►

-- ==== Sys2Proof/Machine/Reef.lean ====
section
/-!
DEFINITION. Reef states (17): the conditions, the target at each commit, entry and exit, and LTR.
-/

namespace Sys2Proof.Machine

/-- Exit latency of a state in ns (R633). -/
def exitLatency (k : Nat) : Nat := [0, 2000, 120000, 6000000, 450000000].getD k 0

/-- The condition of Reef-1 (R637). -/
def State.reef1Ok (s : State) : Bool :=
  decide (s.boot.stage = .ready) && !s.ten.scrubbing && !s.tt.halted && decide (s.keep.lc ≠ LifeCycle.tamperLock)

/-- No round is in OPEN, COLLECT, CLOSE or RECOVER. -/
def State.roundsQuiet (s : State) : Bool := s.rounds.blocks.all fun e => !e.2.state.working

/-- A request queue of a unit holds no request. -/
def State.drained (s : State) (n : Nat) : Bool := !(s.queue n).items.any (·.deliverable)

/-- No command is busy, and no unit has a request unfinished (R637). -/
def State.workDone (s : State) : Bool :=
  !s.bosun.busy && !s.muster.busy && !s.halyardCmd.busy && !s.keepCmd.busy &&
  (!s.cipher.loaded || (s.cipher.completions.isEmpty && s.drained s.cipher.reqQueue)) &&
  (!s.weights.loaded || (s.weights.completions.isEmpty && s.drained s.weights.reqQueue)) &&
  (s.fabric.vaults.all fun e => e.2.completion.isNone && s.drained (16384 + e.1)) &&
  (s.fabric.dma.all fun e => e.2.isEmpty) &&
  (s.fabric.rigs.all fun e =>
    (e.2.vaultCourse.all fun c => s.drained (16384 + c)) &&
    (e.2.queues.all fun q => decide (q.role ≠ 3) || s.drained q.queue) &&
    decide (e.2.drain.phase = .idle ∨ e.2.drain.phase = .finished)) &&
  s.fabric.bed.isEmpty && s.fabric.adds.isEmpty

/-- Every RC queue pair is quiesced, and no doorbell is BUSY (R637). -/
def State.qpsQuiet (s : State) : Bool :=
  (s.halyard.qps.all fun e => decide (e.1 ≥ 65536 ∨ e.2.state = .reset ∨ e.2.state = .error) || e.2.sent.isEmpty) &&
  s.halyard.spray.isEmpty && s.halyard.odp.isEmpty && s.spill.queues.all fun e => !e.2.dbBusy

/-- Nothing is loaded, allocated or queued that bare poles would lose (R637). -/
def State.unloaded (s : State) : Bool :=
  s.fabric.rigs.isEmpty && !s.cipher.loaded && !s.weights.loaded &&
  (s.fabric.areas.all fun a => decide (a.base < 0x20000000000 ∨ 0x20960000000 ≤ a.base)) &&
  (s.halyard.qps.all fun e => decide (e.2.state = .reset)) &&
  s.spill.queues.all fun e => decide (e.2.owner ≠ .tenant) || (decide (e.2.level = 0) && e.2.openItem.isNone)

/-- REEF_STS.BLOCKER (R649): one bit for each group of conditions that does not hold. -/
def State.blockers (s : State) : Nat :=
  b2n (!s.reef1Ok) + 2 * b2n (!s.roundsQuiet) + 4 * b2n (!s.workDone) + 8 * b2n (!s.qpsQuiet) + 16 * b2n (!s.unloaded) +
  32 * b2n (decide (s.net.hail.phase ≠ .idle))

/-- The conditions of Reef-2, Reef-3 and bare poles, each with those of the states before it (R637). -/
def State.reef2Ok (s : State) : Bool := s.reef1Ok && s.roundsQuiet && s.workDone
def State.reef3Ok (s : State) : Bool := s.reef2Ok && s.qpsQuiet && decide (s.net.hail.phase ≠ .forming)
def State.reef4Ok (s : State) : Bool := s.reef3Ok && s.unloaded && decide (s.net.hail.phase ≠ .crew)

/-- The state's conditions have held for its dwell (R637): a count above the dwell. -/
def State.dwelt (s : State) (k : Nat) : Bool :=
  match k with
  | 0 => true
  | 1 => s.reef1Ok
  | 2 => decide (s.reef.held2 > 1024)
  | 3 => decide (s.reef.held3 > 65536)
  | _ => decide (s.reef.held4 > 976563)

/-- The deepest state that meets R636. -/
def State.reefTarget (s : State) : Nat :=
  let tol := (s.reg .reef 0 0x40).toNat
  let deepest := (s.reg .reef 0 0x44).toNat % 8
  ([4, 3, 2, 1].find? fun k => decide (exitLatency k ≤ tol ∧ k ≤ deepest) && s.dwelt k).getD 0

/-- The dwells counted at a commit (R637). -/
def State.countDwells (s : State) : State :=
  let r := s.reef
  { s with reef := { r with
    held2 := if s.reef2Ok then r.held2 + 1 else 0, held3 := if s.reef3Ok then r.held3 + 1 else 0
    held4 := if s.reef4Ok then r.held4 + 1 else 0, blocker := s.blockers } }

/-- STATE changes (R649, R651). -/
def State.setLevel (s : State) (k : Nat) : State :=
  if s.reef.level = k then s else ({ s with reef := { s.reef with level := k } } : State).latchEvt .reef 0 1

/-- Ports in Low Power Idle in Reef-3 (11 R427). -/
def State.portsIdle (s : State) (on : Bool) : State :=
  (List.range 8).foldl (fun (t : State) p =>
    let cfg := (t.reg .eth p 0x40).toNat
    t.setPort p { t.port p with lpiTx := on && (t.port p).linkUp && cfg.testBit 8 && Config.lpiDefined (bits cfg 3 2) }) s

/-- The module enters a deeper state from cycle 0 of the next stroke (R633, R636, R650): bare poles stops the generator and
powers the ports down. -/
def State.enterReef (s : State) (k : Nat) : State :=
  let s1 := (s.setLevel k).bump .reef 0 (0x50 + 4 * (k - 1))
  if k = 3 then s1.portsIdle true
  else if k = 4 then
    let s2 := (List.range 8).foldl (fun (t : State) p => t.linkFalls p) s1
    { s2 with stroke := { s2.stroke with running := false } }
  else s1

/-- The choice of a state at a commit (R636). -/
def State.reefStep (s : State) : State :=
  let s1 := s.countDwells
  let t := s1.reefTarget
  let s2 : State := { s1 with reef := { s1.reef with target := t } }
  if s2.reef.exiting then s2
  else if t > s2.reef.level then s2.enterReef t
  else if t < s2.reef.level then s2.startExit 9
  else s2

/-- A change of REEF_LATENCY_TOL or MAX_STATE that rules the current state out starts an exit (R638, R639). -/
def State.reefLimit (s : State) : State :=
  if exitLatency s.reef.level > (s.reg .reef 0 0x40).toNat ∨ s.reef.level > (s.reg .reef 0 0x44).toNat % 8 then s.startExit 1 else s

/-! ### Latency tolerance reporting (R644) -/

/-- The largest value an LTR message can carry that does not exceed `v` ns: ten bits times a power of 32. -/
def ltrValue (v : Nat) : Nat :=
  match (List.range 6).find? fun k => decide (v / 32 ^ k < 1024) with
  | some k => v / 32 ^ k * 32 ^ k
  | none => v

/-- The module reports REEF_LTR_ACTIVE (R644). -/
def State.ltrActive (s : State) : Bool :=
  (s.halyard.qps.any fun e => decide (e.2.state = .rts) &&
    s.halyard.keys.any fun k => k.2.live && k.2.host && decide (k.2.pd = e.2.pd)) ||
  (s.spill.queues.any fun e => e.2.dbBusy) ||
  (s.bosun.busy && decide (s.bosun.op = 3 ∨ s.bosun.op = 10 ∨ s.bosun.op = 13))

/-- An LTR message when the value has changed. -/
def State.sendLtr (s : State) : State :=
  let v := ltrValue (s.reg .reef 0 (if s.ltrActive then 0x60 else 0x64)).toNat
  if !s.pcie.ltrEn || decide (s.reef.ltrSent = v) then s
  else ({ s with reef := { s.reef with ltrSent := v } } : State).emit (.ltr v)

end Sys2Proof.Machine
end

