-- ==== Sys2Proof/Machine/Stroke.lean ====
section
/-!
DEFINITION. The stroke (02): intake (R73, 10 R395), the commit with its outcome, charges and fabric state (R74 to R89), the
counter (R90 to R92) and adoption (R100, R101).
-/

namespace Sys2Proof.Machine

/-- The level of STROKE_SYNC_OUT (R92 to R94): high in the first half of the stroke, advanced by STROKE_OUT_ADV. -/
def State.syncOut (s : State) : Bool :=
  s.generating && (s.reg .stroke 0 0x4C).toNat.testBit 2 && decide ((s.stroke.cycle + (s.reg .stroke 0 0x5C).toNat % 1024) % 2048 < 1024)

/-! ### Intake (R73, R79, 10 R395, 05 R220, R221, R235) -/

/-- Intake of the consume queues of one rig; the rig runs in this stroke. -/
def State.intakeRig (s : State) (id : Nat) (r : Rig) : State :=
  if !r.running then s
  else
    let s1 := s.setRig id { r with active := true, queues := r.queues.map fun b => { b with putCount := 0 } }
    r.queues.foldl (fun (t : State) b =>
      if b.role = 1 then
        let q := (t.queue b.queue).intake t.stroke.now (min b.allowance b.perStroke)
        let t1 := t.setQueue b.queue q
        if q.handedItems > 0 then t1.breakDwells else t1
      else t) s1

/-- The add format of a feeder packet's FMT code (12 R489, 05 R214). -/
def feederFmt (fmt q : Nat) : AddFmt :=
  match fmt with
  | 3 => .u64
  | 4 => .modq q
  | 5 => .f32
  | 6 => .f32
  | _ => .u32

/-- The 32 destination bytes of a BF16 payload word: each element widened exactly (05 R214). -/
def widen (v : Nat) : Nat :=
  (List.range 8).foldl (fun t i => t + 2 ^ (32 * i) * f32.round 0 (bf16.decode (bits v (16 * i) 16))) 0

/-- The adds of one packet of a feeder queue: its first data word names the destination, each later one carries 16 payload
bytes. -/
def QItem.feederAdds (i : QItem) (n : Nat) : List MAdd :=
  match i.words with
  | _ :: h :: data =>
    let v := h.w.toNat
    let fmt := bits v 64 8
    let step := if fmt = 6 then 32 else 16
    ((List.range data.length).zip data).map fun e =>
      let x := e.2.w.toNat % 2 ^ 128
      { addr := bits v 0 64 + step * e.1, bytes := step, fmt := feederFmt fmt (bits v 72 64)
        data := BitVec.ofNat 256 (if fmt = 6 then widen x else x), poison := e.2.bad || h.bad, src := .feeder n }
  | _ => []

/-- The items of a queue handed at the last intake. -/
def Queue.handedList (q : Queue) : List QItem :=
  (q.items.foldl (fun (a : Nat × List QItem) i =>
    (a.1 + i.words.length,
      if q.intakeMark ≤ a.1 ∧ a.1 + i.words.length ≤ q.handed ∧ i.deliverable then a.2 ++ [i] else a.2)) (0, [])).2

/-- Intake of one Mortar feeder: at most one packet from its third consecutive charge on. -/
def State.intakeFeeder (s : State) (n : Nat) : State :=
  let q0 := s.queue n
  let q := q0.intake s.stroke.now (if q0.feedCharges ≥ 3 then 1 else q0.feedAllow)
  let s1 := s.setQueue n q
  let s2 := if q.handedItems > 0 then s1.breakDwells else s1
  (q.handedList.flatMap fun i => i.feederAdds n).foldl (fun (t : State) m => t.queueAdd m) s2

/-- The feeder queues that hold anything. -/
def State.feeders (s : State) : List Nat := (s.spill.queues.filter fun e => e.2.feeder).map (·.1)

/-- Intake at cycle 0 of a stroke, once in each; none takes place while the fabric clock is gated. -/
def State.intake (s : State) : State :=
  if !s.generating ∨ s.gated ∨ s.stroke.intakeAt = some s.stroke.now then s
  else
    let s1 : State := { s with stroke := { s.stroke with intakeAt := some s.stroke.now } }
    let s2 := s1.fabric.rigs.foldl (fun (t : State) e => t.intakeRig e.1 e.2) s1
    s2.feeders.foldl (fun (t : State) n => t.intakeFeeder n) s2

def execIntake (s : State) : Res := .next ((s.atCycle 0).intake)

/-! ### Markers at cycle 1,984 (R83, 03 R156) -/

/-- The cycle at which a rig's Ashlar reached its marker, 0x7FF where it did not. A sealed rig of Tamrik's own reaches it at a
cycle that the manual does not give (log entry 1). -/
def State.markerOf (s : State) (id ord : Nat) (r : Rig) (a : RigAshlar) (x : Nat) : Nat × State :=
  if s.stroke.strokeFaults.contains (id, x) then (0x7FF, s)
  else if r.ownWork then
    let d := s.draw
    (d.1 % 1920, d.2)
  else if !(s.notEnded id ord a).isEmpty then (0x7FF, s)
  else ((positions a.useMask).foldl (fun m p => max m (s.core (coreKey id ord p)).endCycle) 0, s)

/-- Stores the marker of an Ashlar. -/
def State.setMarker (s : State) (x m : Nat) : State :=
  let a := s.ashlar x
  s.setAshlar x { a with markerLast := m, markerMax := max m a.markerMax }

/-- ASHLAR_MARKER of every Ashlar: cycle 0 where no rig runs. -/
def State.markers (s : State) : State :=
  let s1 : State := { s with fabric := { s.fabric with
    ashlars := (s.fabric.ashlars.map fun e => (e.1, { e.2 with markerLast := 0 })).filter fun e => decide (e.2 ≠ {}) } }
  s1.fabric.rigs.foldl (fun (t : State) e =>
    if !e.2.active then t
    else ((List.range e.2.ashlars.length).zip e.2.ashlars).foldl (fun (u : State) (f : Nat × RigAshlar) =>
      match f.2.place with
      | some x =>
        let m := u.markerOf e.1 f.1 e.2 f.2 x
        m.2.setMarker x m.1
      | none => u) t) s1

/-! ### An overrun (R84 to R89, R109) -/

/-- The first cause found in the stroke (R109). -/
def State.overrunCause (s : State) : OverrunCause :=
  match minOf (s.lateAshlars.map (·.1)) with
  | some a => .marker a
  | none =>
    match minOf (s.fabric.adds.map fun m => s.mortarUnit m.addr) with
    | some u => if u < 4800 then .ashlarMortar u else .hbmMortar (u - 4800)
    | none => .none

/-- The stacks that held an entry at cycle 2,040: counted, captured and latched (13 R534, R538, R539). -/
def State.noteLate (s : State) : State :=
  let l := (List.range 12).filter fun k => s.fabric.adds.any fun m => decide (mortarStack (s.mortarUnit m.addr) = some k)
  let s1 : State := { s with fabric := { s.fabric with lateStacks := l } }
  l.foldl (fun (t : State) k =>
    let a := ((s.fabric.adds.find? fun m => decide (mortarStack (s.mortarUnit m.addr) = some k)).map (·.addr)).getD 0
    ((t.captMem .mortar k a 7 2 0).bump .mortar k 0x54).latchEvt .mortar k 1) s1

/-- The rigs the overrun is charged to (R85). -/
def State.chargedRigs (s : State) : List Nat :=
  (s.fabric.rigs.filter fun e =>
    !(s.lateOf e.1 e.2).isEmpty || s.fabric.adds.any fun m => decide (m.src = .rig e.1)).map (·.1)

/-- The feeders the overrun is charged to (R85, 05 R221). -/
def State.chargedFeeders (s : State) : List Nat :=
  s.feeders.filter fun n => s.fabric.adds.any fun m => decide (m.src = .feeder n)

/-- A rig is faulted at this commit; `permanent` where it is not re-placed. -/
def State.faultRig (s : State) (id : Nat) (permanent : Bool) : State :=
  match s.rig? id with
  | none => s
  | some r =>
    if r.faulted then s
    else (r.placedOn).foldl (fun (t : State) a => t.latchEvt .ashlar a 1)
      (s.setRig id { r with faulted := true, permanent := r.permanent || permanent })

/-- A rig faulted under R88 or R89 (R108, R111). -/
def State.faultCharged (s : State) (id : Nat) : State :=
  if (s.rig? id).all (·.faulted) then s else ((s.faultRig id true).bump .stroke 0 0x78).latchEvt .stroke 0 2

/-- The charge of one rig: three in a row fault it (R88). -/
def State.chargeRig (s : State) (id : Nat) : State :=
  match s.rig? id with
  | none => s
  | some r =>
    let n := r.charges + 1
    let s1 := r.placedOn.foldl (fun (t : State) a => t.bump .ashlar a 0x54) (s.setRig id { r with charges := n })
    if n ≥ 3 then s1.faultCharged id else s1

/-- The charges of an overrun, and the faults they cause (R85, R88, R89). -/
def State.charge (s : State) : State :=
  let rigs := s.chargedRigs
  let feeds := s.chargedFeeders
  let k := s.stroke
  let all := k.chargedInRun ++ rigs.filter fun i => !k.chargedInRun.contains i
  let s1 : State := { s with stroke := { k with
    overrunRun := k.overrunRun + 1, chargedInRun := all, lastOverran := true, lastOverrun := k.now, cause := s.overrunCause } }
  let s2 := (s1.bump .stroke 0 0x68).latchEvt .stroke 0 1
  let s3 := feeds.foldl (fun (t : State) n => t.setQueue n { t.queue n with feedCharges := (t.queue n).feedCharges + 1 }) s2
  let s4 := rigs.foldl (fun (t : State) i => t.chargeRig i) s3
  let s5 := if s4.stroke.overrunRun = 8 then s4.latchEvt .stroke 0 4 else s4
  if s5.stroke.overrunRun ≥ 8 then all.foldl (fun (t : State) i => t.faultCharged i) s5 else s5

/-- The rigs that an event of this stroke faults: a fence, a tag violation, an uncorrectable load, a failed Vault (03 R137, R145,
13 R519, 09 R372, 18 R659). -/
def State.faultStruck (s : State) : State :=
  s.fabric.rigs.foldl (fun (t : State) e =>
    if e.2.vaultBroken || (s.stroke.strokeFaults.any fun f => decide (f.1 = e.1)) then t.faultRig e.1 false else t) s

/-! ### The fabric commit at cycle 2,041 (R74, R86, R87) -/

/-- A core at the start of the next stroke (04 R163): the shadow is kept or takes the working value (05 R207). -/
def Core.restart (c : Core) (commit : Bool) : Core :=
  let v := if commit then c.acc else c.shadow
  let b := if commit then c.accBad else c.shadowBad
  { acc := v, accBad := b, shadow := v, shadowBad := b, storeEvents := c.storeEvents }

/-- Every core of the rigs that ran. -/
def State.restartCores (s : State) (commit : Bool) : State :=
  { s with cores := (s.cores.map fun e =>
      if (s.rig? (e.1 / (8192 * 64))).any (·.active) then (e.1, e.2.restart commit) else e).filter fun e => decide (e.2 ≠ {}) }

/-- Changes every queue that one of the running rigs consumes, by `f` of the rig's binding. -/
def State.rigQueues (s : State) (f : Queue → Queue) : State :=
  s.fabric.rigs.foldl (fun (t : State) e =>
    if !e.2.active then t
    else e.2.queues.foldl (fun (u : State) b => if b.role = 1 then u.setQueue b.queue (f (u.queue b.queue)) else u) t) s

/-- The words that a rig's stroke releases (04 R205). -/
def Queue.rigRelease (q : Queue) : Queue :=
  let p := if q.qrel then q.relPoint else q.rd
  { (q.release p) with rd := q.rd - p, qrel := false, handed := 0 }

/-- A rig's queue after an overrun (R86). -/
def Queue.rewind (q : Queue) : Queue := { q with rd := q.intakeMark, qrel := false, handed := 0 }

/-- RELEASE of the host or of a Plinth unit, where it is due (10 R396). -/
def Queue.hostRelease (q : Queue) (now : Nat) : Queue :=
  match q.relPend with
  | some p => if q.relFrom ≤ now then { (q.release p) with relPend := none } else q
  | none => q

/-- A rig's items of this stroke, closed and still to complete. -/
def QItem.rigClosed (i : QItem) : Bool := i.src.isCore && i.closed && !i.complete

/-- The rig items of a queue complete, and each raises its notice (04 R203, 10 R391, R401). -/
def State.completeItems (s : State) (n : Nat) : State :=
  let q := s.queue n
  let k := (q.items.filter (·.rigClosed)).length
  let s1 := s.setQueue n { q with items := q.items.map fun i => if i.rigClosed then { i with complete := true, stroke := s.stroke.now } else i }
  (List.range k).foldl (fun (t : State) _ => t.itemDone n) s1

/-- An item of a rig after an overrun: a tag 0x04 length word with cause OVERRUN, which consumers skip (04 R204). -/
def QItem.overran (i : QItem) (now : Nat) : QItem :=
  if i.abandoned then { i with closed := true, complete := true }
  else { i with
    closed := true, complete := true, abandoned := true, cause := 2, stroke := now
    words := match i.words with
      | _ :: r => { w := ctrlWord 4 r.length 0 1 2 now 0 0 } :: r
      | [] => [] }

◄

◆ **WHAT YOU WILL DO**
Could you reproduce exactly the lines of the entries above, from the one with "([4, 3, 2, 1].find?" through the one with "def State.setLevel (s", and nothing else?

◆ **ANSWER BOX**
  ([4, 3, 2, 1].find? fun k => decide (exitLatency k ≤ tol ∧ k ≤ deepest) && s.dwelt k).getD 0

/-- The dwells counted at a commit (R637). -/
def State.countDwells (s : State) : State :=
  let r := s.reef
  { s with reef := { r with
    held2 := if s.reef2Ok then r.held2 + 1 else 0, held3 := if s.reef3Ok then r.held3 + 1 else 0
    held4 := if s.reef4Ok then r.held4 + 1 else 0, blocker := s.blockers } }

/-- STATE changes (R649, R651). -/
def State.setLevel (s : State) (k : Nat) : State :=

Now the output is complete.